Abstract

Long-term B cell depletion with ocrelizumab in multiple sclerosis (MS) is associated with severe side effects such as hypogammaglobulinemia and infections. Our study therefore aimed to assess immunoglobulin levels under treatment with ocrelizumab and implement an extended interval dosing (EID) scheme. Immunoglobulin levels of 51 patients with ≥24months of treatment with ocrelizumab were analyzed. After ≥4 treatment cycles, patients chose to either continue on the standard interval dosing (SID) regimen (n= 14) or, in the case of clinically and radiologically stable disease, switch to B cell-adapted EID (n= 12, next dose at CD19+ Bcells >1% of peripheral blood lymphocytes). Levels of immunoglobulin M (IgM) declined rapidly under ocrelizumab treatment. Risk factors for IgM and IgA hypogammaglobulinemia were lower levels at baseline and more previous disease-modifying therapies.

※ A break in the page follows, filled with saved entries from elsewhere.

-- ==== Sys2Proof/Machine/BridgeOps.lean ====
section
/-! DEFINITION. The keyed controls of BRG and KEY (chapters 14 and 18): switching, blocked records, tracks and their
copying, the dock's own firmware slots, and its pairing key. -/

namespace Sys2Proof.Machine

/-! ## BRG.CTRL (R451, R454, R461) -/

/-- SWITCH, in ROTATE. -/
def State.askSwitch (s : State) : State :=
  if s.brgMode = 2 then (((s.switchActive).drive 0).drive 1).pump else s

/-- RESUME_CARRY: delivery goes on with the blocked record. Log 130 (DESIGN CHOICE). -/
def State.resumeCarry (s : State) : State :=
  let t := s.brg.blocked.foldl (fun (t : State) e => (t.unblock e.1).deliverTo e.1) s
  ((t.drive 0).drive 1).pump

/-- STAT names the blocked port that is left. -/
def State.showBlocked (s : State) : State :=
  match s.brg.blocked with
  | (p, seq) :: _ =>
    let n := match s.findRec seq with
      | some r => r.inst
      | none => s.fld BRG_STAT_BLOCKED_INST
    (s.setFld BRG_STAT_BLOCKED_PORT p).setFld BRG_STAT_BLOCKED_INST n
  | [] => s

/-- DROP_BLOCKED: the blocked record of the port that STAT names is released without effect. -/
def State.dropBlocked (s : State) : State :=
  match s.brg.blocked.find? (fun e => e.1 == s.fld BRG_STAT_BLOCKED_PORT) with
  | none => s
  | some (p, seq) =>
    let t := match s.findRec seq with
      | some r => s.releaseRec r
      | none => s
    let t := { t with brg := { t.brg with refused := t.brg.refused.filter (fun e => e.2.1 != seq) } }
    (((((t.unblock p).showBlocked).deliverTo p).carryCheck p).drive p).pump

/-- DROP_TRACK: the bits and IN_USE of a track are cleared. Log 155 (DEDUCED). -/
def State.dropTrack (s : State) (t : Nat) : State :=
  let x := s.track t
  let gone := x.serial
  let here := [0, 1].any (fun p => s.serialAt p == gone)
  let stop := match s.brg.copying with
    | some (k, _, _) => k == t
    | none => false
  let s := s.fillRegions t 0 (2 ^ 23) false
  let s := (s.setTrack t { serial := x.serial }).trackHeader t
  let s : State := if stop then { s with brg := { s.brg with copying := none } } else s
  if here then s else s.forgetCard gone

/-- A write of BRG.CTRL. -/
def State.brgCtrl (s : State) (w : Nat) : State :=
  if bitsOf w 0 16 ≠ 0xB46E then s
  else
    let t := if bitAt w 16 then s.askSwitch else s
    let t := if bitAt w 17 then t.dropTrack 0 else t
    let t := if bitAt w 18 then t.dropTrack 1 else t
    let t := if bitAt w 19 then t.resumeCarry else t
    if bitAt w 20 then t.dropBlocked else t

/-- A page of a dock takes a write. -/
def State.dockPage (s : State) (p : Nat) : Bool := s.isDock && s.pageTakes p

/-- BRG_SWITCH (R451). -/
def execBrgSwitch (key : Nat) (s : State) : Result :=
  .next (if s.dockPage pBRG then (s.touchPage pBRG).brgCtrl (key % 65536 + 2 ^ 16) else s)

/-- RESUME_CARRY (R454). Log 130 (DESIGN CHOICE). -/
def execResumeCarry (key : Nat) (s : State) : Result :=
  .next (if s.dockPage pBRG then (s.touchPage pBRG).brgCtrl (key % 65536 + 2 ^ 19) else s)

/-- DROP_BLOCKED (R454). -/
def execDropBlocked (key : Nat) (s : State) : Result :=
  .next (if s.dockPage pBRG then (s.touchPage pBRG).brgCtrl (key % 65536 + 2 ^ 20) else s)

/-- DROP_TRACK (R461). -/
def execDropTrack (key t : Nat) (s : State) : Result :=
  .next (if s.dockPage pBRG && t < 2 then (s.touchPage pBRG).brgCtrl (key % 65536 + 2 ^ (17 + t)) else s)

/-! ## Copying and delivery (R223, R452, R459) -/

/-- The region of a track that is copied now: the one begun, else the first. -/
def State.copyRegion (s : State) (t : Nat) : Option Nat :=
  let x := s.track t
  match x.region with
  | some r => if inRuns x.bits r && !((s.track (1 - t)).inUse && inRuns (s.track (1 - t)).bits r) then some r
      else s.nextRegion t
  | none => s.nextRegion t

/-- The source of a copy is in RUN and has answered every earlier record that touches the chunk (R459). -/
def State.sourceReady (s : State) (p inst first : Nat) : Bool :=
  s.portRun p && !(s.sp p).drained &&
  !(s.awaits p).any (fun r => r.inst == inst && r.addr < first + 256 && first ≤ r.addr + r.cnt)

/-- BRIDGE_REPLAY_DELIVERY (R452): the records of step 7 go out once a card is in RUN; in ROTATE the first card
takes the part of an active port that has none. -/
def execBridgeReplayDelivery (port : Nat) (s : State) : Result :=
  if !s.portRun port || !s.brg.replayHold then .next s
  else
    let t : State := { s with brg := { s.brg with replayHold := false } }
    let t := if t.brgMode = 2 ∧ !t.flag BRG_STAT_NO_ACTIVE ∧ !t.flag (SP_STAT_CARD_PRESENT t.brgActive) then
        t.setActive port else t
    .next ((((t.retarget).carryStart port).deliverTo port).drive port).pump

/-- The record that was answered BUSY_RETRY, and no later one, goes to its card as a new command (R223). -/
def State.resendBusy (s : State) (p : Nat) : State :=
  match s.dueGroups p with
  | g :: _ =>
    let t := s.pushGroup p g
    { t with brg := { t.brg with again := t.brg.again ++ (g.getLast?.map (fun r => (p, r.seq))).toList } }
  | [] => s

/-- BRIDGE_BUSY_RESEND (R223): 1 ms after a BUSY_RETRY. -/
def execBridgeBusyResend (port : Nat) (s : State) : Result :=
  if s.isDock && s.brg.busy.any (fun e => e.1 == port) then
    let t : State := { s with brg := { s.brg with busy := s.brg.busy.filter (fun e => e.1 != port) } }
    .next (((t.resendBusy port).drive port).pump)
  else .next s

/-! ## The dock's firmware slots (R446, R447) -/

def State.dfwResult (s : State) (r : Nat) : State := s.setFld BRG_DFW_STAT_RESULT r

/-- BEGIN: staging of the inactive slot. -/
def State.dfwBegin (s : State) (slot : Nat) : State :=
  if slot ≠ s.otherSlot then s.dfwResult 2
  else
    let t := (s.invalidateSlot slot).dfwResult 0
    ({ t with firm := { t.firm with staging := some 0 } } : State).setFlag BRG_DFW_STAT_STAGING true

/-- DFW_ADDR. -/
def State.dfwAddr (s : State) (w : Nat) : State :=
  let t := s.setFld BRG_DFW_ADDR_WORD (bitsOf w 2 18)
  if t.firm.staging.isSome then { t with firm := { t.firm with staging := some 0 } } else t

/-- DFW_DATA: a word is stored at DFW_ADDR, which moves on; a write beyond 1 MiB is ignored. -/
def State.dfwData (s : State) (w : Nat) : State :=
  if s.firm.staging ≠ some 0 then s
  else
    let a := s.fld BRG_DFW_ADDR_WORD
    let t := (s.slotWrite s.otherSlot (4 * a) (bytesBE 4 w)).setFld BRG_DFW_ADDR_WORD (a + 1)
    if a + 1 < 2 ^ 18 then t else { t with firm := { t.firm with staging := some 1 } }

/-- END: the image is checked. Log 156 (DEDUCED). -/
def State.dfwEnd (s : State) : State :=
  if s.firm.staging.isNone then s
  else
    let r := s.checkStaged s.otherSlot
    (r.2.dfwResult (if r.1 = 0 then 0 else 1)).setFlag BRG_DFW_STAT_STAGING false

/-- ACTIVATE: the standby loads the slot. -/
def State.dfwActivate (s : State) (slot : Nat) : State :=
  if s.firm.activating.isSome then s
  else if s.activateBad slot then s.dfwResult 2
  else ({ s with firm := { s.firm with activating := some slot, activTag := none } } : State).setFlag BRG_DFW_STAT_BUSY true

/-- A write of DFW_CTRL. Log 156 (DEDUCED). -/
def State.dfwCtrl (s : State) (w : Nat) : State :=
  if bitsOf w 0 16 ≠ 0xF17A then s
  else
    let slot := bitsOf w 19 1
    let t := if bitAt w 16 then s.dfwBegin slot else s
    let t := if bitAt w 17 then t.dfwEnd else t
    if bitAt w 18 then t.dfwActivate slot else t

/-- DFW_BEGIN. -/
def execDfwBegin (key slot : Nat) (s : State) : Result :=
  .next (if s.dockPage pBRG then (s.touchPage pBRG).dfwCtrl (key % 65536 + 2 ^ 16 + 2 ^ 19 * (slot % 2)) else s)

/-- DFW_DATA. -/
def execDfwData (word : Nat) (s : State) : Result :=
  .next (if s.dockPage pBRG then (s.touchPage pBRG).dfwData word else s)

/-- DFW_END. -/
def execDfwEnd (key : Nat) (s : State) : Result :=
  .next (if s.dockPage pBRG then (s.touchPage pBRG).dfwCtrl (key % 65536 + 2 ^ 17) else s)

/-- DFW_ACTIVATE. -/
def execDfwActivate (key slot : Nat) (s : State) : Result :=
  .next (if s.dockPage pBRG then (s.touchPage pBRG).dfwCtrl (key % 65536 + 2 ^ 18 + 2 ^ 19 * (slot % 2)) else s)

/-! ## The dock's pairing key (R371, R372) -/

/-- Commit P_0 and hold it. -/
def State.putPairing (s : State) (secret : List Byte) : State :=
  (s.commitKey 0x13 5 (s.nextKgen 0x13) secret 0).setPairKey 0 secret

/-- A KEY operation asked for by register: refused while KEY is fenced or the part is zeroized, busy while KEY holds
operations back. Log 76 (DEDUCED). -/
def State.keyAsk (s : State) (random : Bool) : State :=
  if !s.ladderUp || (random && !s.rngUp) || s.flag TMP_STAT_LATCHED || s.safe then s.keyOp 3 4 0x13
  else if s.keyHolds then s.keyOp 3 1 0x13
  else if random then s.spend.putPairing (s.rand 32)
  else s.putPairing s.keys.imp

/-- KEY.CTRL. Log 76 (DEDUCED). -/
def State.keyCtrl (s : State) (w : Nat) : State :=
  if bitsOf w 0 16 ≠ 0x9A17 then s
  else
    let act := if s.isDock then bitsOf w 16 2 else 0
    let t := if act = 1 then s.keyAsk true else if act = 2 then s.keyAsk false else s
    { t with keys := { t.keys with imp := List.replicate 32 0 } }

/-- A write of IMPORT_k. -/
def State.importWrite (s : State) (k w : Nat) : State :=
  { s with keys := { s.keys with imp := putBytes s.keys.imp (4 * k) (bytesBE 4 w) } }

/-- PAIR_GEN. Log 87 (DEDUCED). -/
def execPairGen (key : Nat) (s : State) : Result :=
  .next (if s.pageTakes pKEY then (s.touchPage pKEY).keyCtrl (key % 65536 + 2 ^ 16) else s)

/-- PAIR_IMPORT. Log 87 (DEDUCED). -/
def execPairImport (key : Nat) (s : State) : Result :=
  .next (if s.pageTakes pKEY then (s.touchPage pKEY).keyCtrl (key % 65536 + 2 ^ 17) else s)

/-- IMPORT_TIMEOUT: 1 s after the last IMPORT write. Log 87 (DEDUCED). -/
def execImportTimeout (s : State) : Result :=
  .next { s with keys := { s.keys with imp := List.replicate 32 0 } }

/-- RELOCK (R391). -/
def execRelock (key scope : Nat) (s : State) : Result :=
  .next (if s.pageTakes pLCK then (s.touchPage pLCK).lckCtrl (key % 65536 + scope % 32 * 2 ^ 16 + 2 ^ 21) else s)

end Sys2Proof.Machine
end

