/-- PCIE_READ_COMPLETION of the request with a tag (R211, R212, R243). -/
def execPcieReadCompletion (id : Nat) (r : HostData) (s : State) : Result :=
  if !s.tagOpen id then .next s
  else
    match r with
    | .data bytes =>
      match s.readOf id with
      | some q => .next (s.takePart q id bytes).pump
      | none => .next (s.freeTag id).pump
    | .unsuccessful => .next (s.failPart id).pump
    | .poisoned => .next ((((s.bump PCE_CPL_CNT_POISONED).logHeader).noteAer).failPart id).pump

/-- COMPLETION_TIMEOUT (R201, R212, R229), which the host can disable. -/
def execCompletionTimeout (id : Nat) (s : State) : Result :=
  .next (if !s.tagOpen id || bitAt (s.fnReg 0 36) 4 then s
    else (((s.bump PCE_CPL_CNT_TIMEOUT).noteAer).failPart id).pump)

/-- CQ_COALESCE_TIMER (R211): COAL_TIME after the first entry not signalled; 0 means no timer. -/
def execCqCoalesceTimer (inst cq : Nat) (s : State) : Result :=
  .next (if s.pciUp && cq < 2 && s.fld (INS_CQ_CFG_COAL_TIME inst cq) != 0 && assocGet s.host.coal (2 * inst + cq) != 0 then
    s.signalCq inst cq else s)

/-! ## Order among the commands of a dock (R218, R225, R226) -/

/-- The commands the dock accepted before a command: by doorbell, then by slot. Log 143 (DEDUCED). -/
def State.earlier (s : State) (c : HCmd) : List HCmd :=
  s.host.cmds.filter (fun x => x.ord < c.ord) ++
  (s.host.cmds.takeWhile (fun x => !State.isCmd c.inst c.sq c.cid x)).filter (fun x => x.ord == c.ord)

/-- A command that holds the later ones back until it completes: BARRIER in its instance, BRG_MODE in all.
Log 143 (DEDUCED). -/
def HCmd.holds (x : HCmd) (n : Nat) : Bool :=
  x.done.isNone && !x.opRefused && (x.op == 0x30 || (x.op == 0x06 && x.inst == n))

/-- An earlier BARRIER or BRG_MODE holds a command back. Log 141 (DEDUCED). -/
def State.gated (s : State) (c : HCmd) : Bool := (s.earlier c).any (fun x => x.holds c.inst)

/-- Every earlier command has completed, of one instance or of all, and none waits to be fetched. -/
def State.allEarlierDone (s : State) (c : HCmd) (all : Bool) : Bool :=
  (s.earlier c).all (fun x => x.done.isSome || !(all || x.inst == c.inst)) &&
  s.host.bells.all (fun b => c.ord ≤ b.ord || !(all || b.inst == c.inst) ||
    !s.flag (INS_SQ_CFG_ENABLE b.inst b.sq) || s.fld (INS_SQ_STAT_ERR b.inst b.sq) != 0)

/-! ## QOS (R245–R247, R257) -/

/-- The next command of an SQ with a quantum to be granted. Log 132 (DESIGN CHOICE). -/
def State.sqNext (s : State) (n k : Nat) : Option HCmd :=
  ((s.sqCmds n k).find? (·.wantsGrant)).filter (fun c =>
    !c.needsList && !s.gated c && (s.fld (INS_STATE_STATE n) == 0 || 0 < c.grants))

/-- The command of an instance that is granted next: its SQs take turns. Log 132 (DESIGN CHOICE). -/
def State.qosNext (s : State) (n : Nat) : Option HCmd :=
  (List.range 4).findSome? (fun i => s.sqNext n ((assocGet s.host.sqTurn n + i) % 4))

/-- Byte charge, operation charge and deficit cost of a command's next quantum (R246). -/
def HCmd.charge (c : HCmd) : Nat × Nat × Nat :=
  if h2cUnits c.op c.arg ≠ 0 then (4096, if c.grants = 0 then 1 else 0, 1)
  else (4096 * c2hUnits c.op c.arg, 1, if c.op = 0x02 then c2hUnits c.op c.arg else 1)

/-- A bucket of an instance that is checked stands at 0 or below. -/
def State.bytesOut (s : State) (n : Nat) : Bool := s.fld (QOS_RATE_BYTE_RATE n) != 0 && (s.qosOf n).bytes ≤ 0
def State.opsOut (s : State) (n : Nat) : Bool := s.fld (QOS_RATE_OPS_RATE n) != 0 && (s.qosOf n).ops ≤ 0

/-- The cap holds data back. Log 181 (DESIGN CHOICE). -/
def State.capOut (s : State) (n : Nat) : Bool :=
  s.dockCap != 0 && s.host.capDebt != 0 && (s.qosNext n).any (fun c => c.charge.1 != 0)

B cell-adapted EID of ocrelizumab increased the mean time until next infusion from 27.3 to 46.1weeks. Ig levels declined significantly in the SID group over 12months but not in the EID group. Previously stable patients remained stable under EID as measured by expanded disability status scale (EDSS), neurofilament light chain, timed 25-foot walk (T25-FW), 9-hole peg test (9-HPT), symbol digit modalities test (SDMT), and multiple sclerosis impact scale (MSIS-29). In our pilot study, B cell-adapted EID of ocrelizumab prevented the decline of Ig levels without affecting disease activity in previously stable patients with MS. Based on these findings, we propose a new algorithm for long-term ocrelizumab treatment. This study was supported by the Deutsche Forschungsgemeinschaft (SFB CRC-TR-128, SFB 1080, and SFB CRC-1292) and the Hertie Foundation.